EXTRACTED RECORDS Block Start

-- ==== Sys2Proof/Machine/Vedihar.lean ====
section
/-! DEFINITION. The Vedihar messages (R358, R359): identity and attestation (R388 to R397), the library (R151, R393, R462),
weight sessions (R320 to R322, R327, R402, R403), warm resets (R423), debug unlock (R405) and observation set-up (R445).
A request document comes as its fields with its bytes; where the first offending byte of a refused document is not plain
from the rules, the response's detail is a free value. -/

namespace Sys2Proof.Machine

/-! ### The gate -/

/-- In the fatal state only families 0x01 and 0x06 still work (R376). -/
def State.familyOpen (s : State) (fam : Nat) : Bool := !s.chk.fatal || fam == 1 || fam == 6

/-- The gate of a family for the functions it allows (R358, R359). -/
def State.vedihar (s : State) (q : Mbx) (fam : Nat) (allowed : Bool) (run : State → State) : State :=
  if !s.live q.f then s else s.mailbox q (allowed && s.familyOpen fam) run

/-- REJECTED_FORMAT with a free detail. -/
def State.badDocument (s : State) (q : Mbx) : State :=
  let (v, s) := s.draw 0x358
  s.respond q .rejectedFormat (v.setWidth 16) []

/-- `8 n` free bytes. -/
def State.drawBytes (s : State) (kind : Nat) : Nat → List Byte × State
  | 0 => ([], s)
  | n + 1 =>
    let (v, s) := s.draw kind
    let (t, s) := s.drawBytes kind n
    (leBytes 8 v.toNat ++ t, s)

/-- Next output of the DRBG (R399). -/
def State.random (s : State) : BitVec 256 × State :=
  (Config.drbg s.sec.drawn, { s with sec := { s.sec with drawn := s.sec.drawn + 1 } })

/-! ### Family 0x01: identity -/

/-- The 64 die identity records (R388). -/
def State.dieRecords (s : State) : List Byte := s.fuses.dies.flatMap fun d => leBytes 16 d.toNat

/-- DIE_IDENTITY_RECORDS (R396). -/
def execDieIdentityRecords (q : Mbx) (s : State) : Host.Outcome State Fault Refusal :=
  .next (s.vedihar q 1 true fun s => s.respond q .done 0 s.dieRecords)

/-- CERTIFICATE_CHAIN (R392, R396). -/
def execCertificateChain (q : Mbx) (s : State) : Host.Outcome State Fault Refusal :=
  .next (s.vedihar q 1 true fun s => s.respond q .done 0 (Config.moduleCert ++ Config.mfgCert))

/-- ENCAPSULATION_KEY (R396, R398): with no key pair, the request is refused (R399). -/
def execEncapsulationKey (q : Mbx) (s : State) : Host.Outcome State Fault Refusal :=
  .next (s.vedihar q 1 true fun s => match s.sec.kem with
    | some k => s.respond q .done 0 (Config.kemPublic k)
    | none => s.respond q .rejectedState 0 [])

/-- The registers of the configuration hash, in the order and at the widths of R397. -/
def State.configBytes (s : State) : List Byte :=
  leBytes 8 s.capGrade ++ leBytes 4 (s.regWord pfn .setLock) ++
    ((List.range 12).flatMap fun p => leBytes 4 (s.regWord pfn (.setPart (Fin.ofNat 12 p)))) ++
    (allFns.flatMap fun f => leBytes 8 (s.regWord pfn (.setFunc f))) ++
    (allFns.flatMap fun f => leBytes 8 (s.regWord pfn (.setQos f))) ++
    leBytes 4 (s.regWord pfn .chkScrub) ++ leBytes 4 (s.regWord pfn .chkFenceCfg) ++ leBytes 4 (s.regWord pfn .fabModuleId) ++
    ((List.range 12).flatMap fun d => leBytes 4 (s.fabDieState d)) ++
    ((List.range 1728).flatMap fun c => leBytes 4 (s.fabCoreState c))

/-- Bytes 0 to 263 of an attestation report, with the hash of the encapsulation key (R396). -/
def State.reportBytes (s : State) (nonce : BitVec 256) (fn : Byte) (ek : List Byte) : List Byte :=
  let u := s.fn fn.toNat
  let hash := fun (h : Option (BitVec 256)) => leBytes 32 (h.getD 0).toNat
  [0x41, 0x54, 0x54, 0x52] ++ leBytes 2 1 ++ leBytes 1 s.fuses.gradeCode ++ [0xA2] ++ leBytes 8 s.fuses.serial.toNat ++
    leBytes 32 nonce.toNat ++ sha256 s.dieRecords ++ hash (s.library.map fun l => l.hash) ++ hash (u.exe.map fun x => Exe.hash x.exe) ++
    hash ((u.session.filter fun x => x.manifest.isSome).map fun x => x.manifestHash) ++ sha256 s.configBytes ++ ek ++
    leBytes 4 s.sec.bootCount.toNat ++ leBytes 4 s.sec.tamperCount.toNat ++
    leBytes 1 (flagAt s.sec.debug 0 + flagAt (s.pf .setLock 0 1 == 1) 1 + flagAt s.chk.fatal 2 + flagAt s.anyUnbound 3) ++
    [fn] ++ leBytes 6 0 ++ leBytes 8 s.clk.timebase.toNat

/-- The module can sign now, or after a tree that is being generated (R394, R395). -/
def Sec.canSign (k : Sec) : Bool := k.copies.any id && (decide (k.leaf < 2 ^ 20) || k.next == 1 || decide (k.topLeaf < 2 ^ 20))

/-- Sign with the next unused leaf, which is consumed first (R394, R395). -/
def State.sign (s : State) (msg : List Byte) : List Byte × State :=
  let k := s.sec
  (Config.hssSign s.fuses.seed k.tree k.leaf msg, { s with sec := ({ k with leaf := k.leaf + 1 }).turn })

/-- The report, signed (R394 to R396). While the next tree is being generated, the request waits. -/
def State.attest (s : State) (q : Mbx) (nonce : BitVec 256) (fn : Byte) : State :=
  if 15 < fn.toNat then s.respond q .rejectedFormat 32 []
  else if !s.sec.canSign then s.respond q .rejectedState 0 []
  else
    let s := { s with sec := s.sec.turn }
    if 2 ^ 20 ≤ s.sec.leaf then s.updFn q.f.val fun u => { u with mbxBusy := true }
    else
      let (ek, s) := match s.sec.kem with
        | some k => (sha256 (Config.kemPublic k), s)
        | none => s.drawBytes 0x396 4
      let body := s.reportBytes nonce fn ek
      let (sig, s) := s.sign body
      s.respond q .done 0 (body ++ sig)

/-- ATTESTATION_REPORT (R396, R397): a VF may name only itself. -/
def execAttestationReport (q : Mbx) (nonce : BitVec 256) (fn : Byte) (s : State) : Host.Outcome State Fault Refusal :=
  .next (s.vedihar q 1 (decide (q.f = pfn) || fn.toNat == q.f.val) fun s => s.attest q nonce fn)

/-! ### Certificates -/

/-- The key that a Narbotra certificate of a usage certifies, when the root key of the fused hash has signed it and its
reserved fields are zero (R391, R392). -/
def State.certified (s : State) (usage : Byte) (cert : List Byte) : Option (List Byte) :=
  let zero := fun (i n : Nat) => ((cert.drop i).take n).all fun b => b == 0
  let root := Config.rootKey
  if decide (128 ≤ cert.length) && cert.take 6 == [0x4E, 0x4B, 0x43, 0x31, 1, usage] && zero 6 2 && zero 76 52 &&
      sha256n root == s.fuses.rootHash && Config.hssVerify root (cert.take 128) (cert.drop 128) then
    some ((cert.drop 16).take 60)
  else none

/-! ### Family 0x02: the library -/

/-- One manifest entry (table "Manifest entry layout"). -/
def entryOk (n : Nat) (r : LibEntry) : Bool :=
  decide (r.number < 4096 ∧ r.engines.toNat < 32 ∧ r.loopDepth ≤ 4 ∧ r.callDepth ≤ 1) && (decide (r.sizeReg.toNat < 32) || r.sizeReg == 0xFF) &&
    r.caps.toNat % 16 == r.caps.toNat && r.reservedZero && r.eng.length == 5 &&
    r.eng.zipIdx.all fun e =>
      if r.engines.getLsbD e.2 then decide (24576 ≤ e.1.entry ∧ e.1.entry < 24576 + n)
      else e.1.entry == 0 && e.1.start == 0 && e.1.base == 0 && e.1.perUnit == 0

/-- Routine numbers rise. -/
def ascending : List Nat → Bool
  | a :: b :: t => decide (a < b) && ascending (b :: t)
  | _ => true

/-- The bodies of one routine: loops and calls stay within the depth that the manifest declares, which R147 bounds, and
within R155. -/
def routineOk (l : Library) (body : List W64) (r : LibEntry) : Bool :=
  allEngines.all fun e => !r.engines.getLsbD e.num ||
    match (r.eng[e.num]?).bind fun x => routineWords body x.entry with
    | none => false
    | some ws => loopsOk (some l) e r.loopDepth 0 [] ws && ws.all fun v => wordOp v != 0x05 ||
        (r.callDepth == 1 && (libRoutine (some l) e (fld (wordOps v) 0 12)).any fun c => c.callDepth == 0)

/-- Every RET of the body ends a routine (R155). -/
def retsOk (l : Library) (body : List W64) : Bool :=
  let ends := l.entries.flatMap fun r => r.eng.zipIdx.filterMap fun e =>
    if r.engines.getLsbD e.2 then (routineWords body e.1.entry).map fun ws => e.1.entry - 24576 + ws.length else none
  body.zipIdx.all fun v => wordOp v.1 != 0x06 || ends.contains v.2

/-- The library that an image holds. -/
def LibImage.library (i : LibImage) : Library :=
  { minor := i.minor, abi := i.abi, entries := i.entries, body := i.body, manifestHash := sha256n i.manifestBytes,
    hash := sha256n (i.signedBytes ++ i.cert ++ i.signature) }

EXTRACTED RECORDS Block End

• _TRY IT_
Starting at the line that has "def State.dieRecords (s" and ending at the line that has "leBytes 4 (s.regWord pfn .chkScrub)", please write out the lines above exactly, leaving out all others.

• _EXERCISE SOLUTION_
def State.dieRecords (s : State) : List Byte := s.fuses.dies.flatMap fun d => leBytes 16 d.toNat

/-- DIE_IDENTITY_RECORDS (R396). -/
def execDieIdentityRecords (q : Mbx) (s : State) : Host.Outcome State Fault Refusal :=
  .next (s.vedihar q 1 true fun s => s.respond q .done 0 s.dieRecords)

/-- CERTIFICATE_CHAIN (R392, R396). -/
def execCertificateChain (q : Mbx) (s : State) : Host.Outcome State Fault Refusal :=
  .next (s.vedihar q 1 true fun s => s.respond q .done 0 (Config.moduleCert ++ Config.mfgCert))

/-- ENCAPSULATION_KEY (R396, R398): with no key pair, the request is refused (R399). -/
def execEncapsulationKey (q : Mbx) (s : State) : Host.Outcome State Fault Refusal :=
  .next (s.vedihar q 1 true fun s => match s.sec.kem with
    | some k => s.respond q .done 0 (Config.kemPublic k)
    | none => s.respond q .rejectedState 0 [])

/-- The registers of the configuration hash, in the order and at the widths of R397. -/
def State.configBytes (s : State) : List Byte :=
  leBytes 8 s.capGrade ++ leBytes 4 (s.regWord pfn .setLock) ++
    ((List.range 12).flatMap fun p => leBytes 4 (s.regWord pfn (.setPart (Fin.ofNat 12 p)))) ++
    (allFns.flatMap fun f => leBytes 8 (s.regWord pfn (.setFunc f))) ++
    (allFns.flatMap fun f => leBytes 8 (s.regWord pfn (.setQos f))) ++
    leBytes 4 (s.regWord pfn .chkScrub) ++ leBytes 4 (s.regWord pfn .chkFenceCfg) ++ leBytes 4 (s.regWord pfn .fabModuleId) ++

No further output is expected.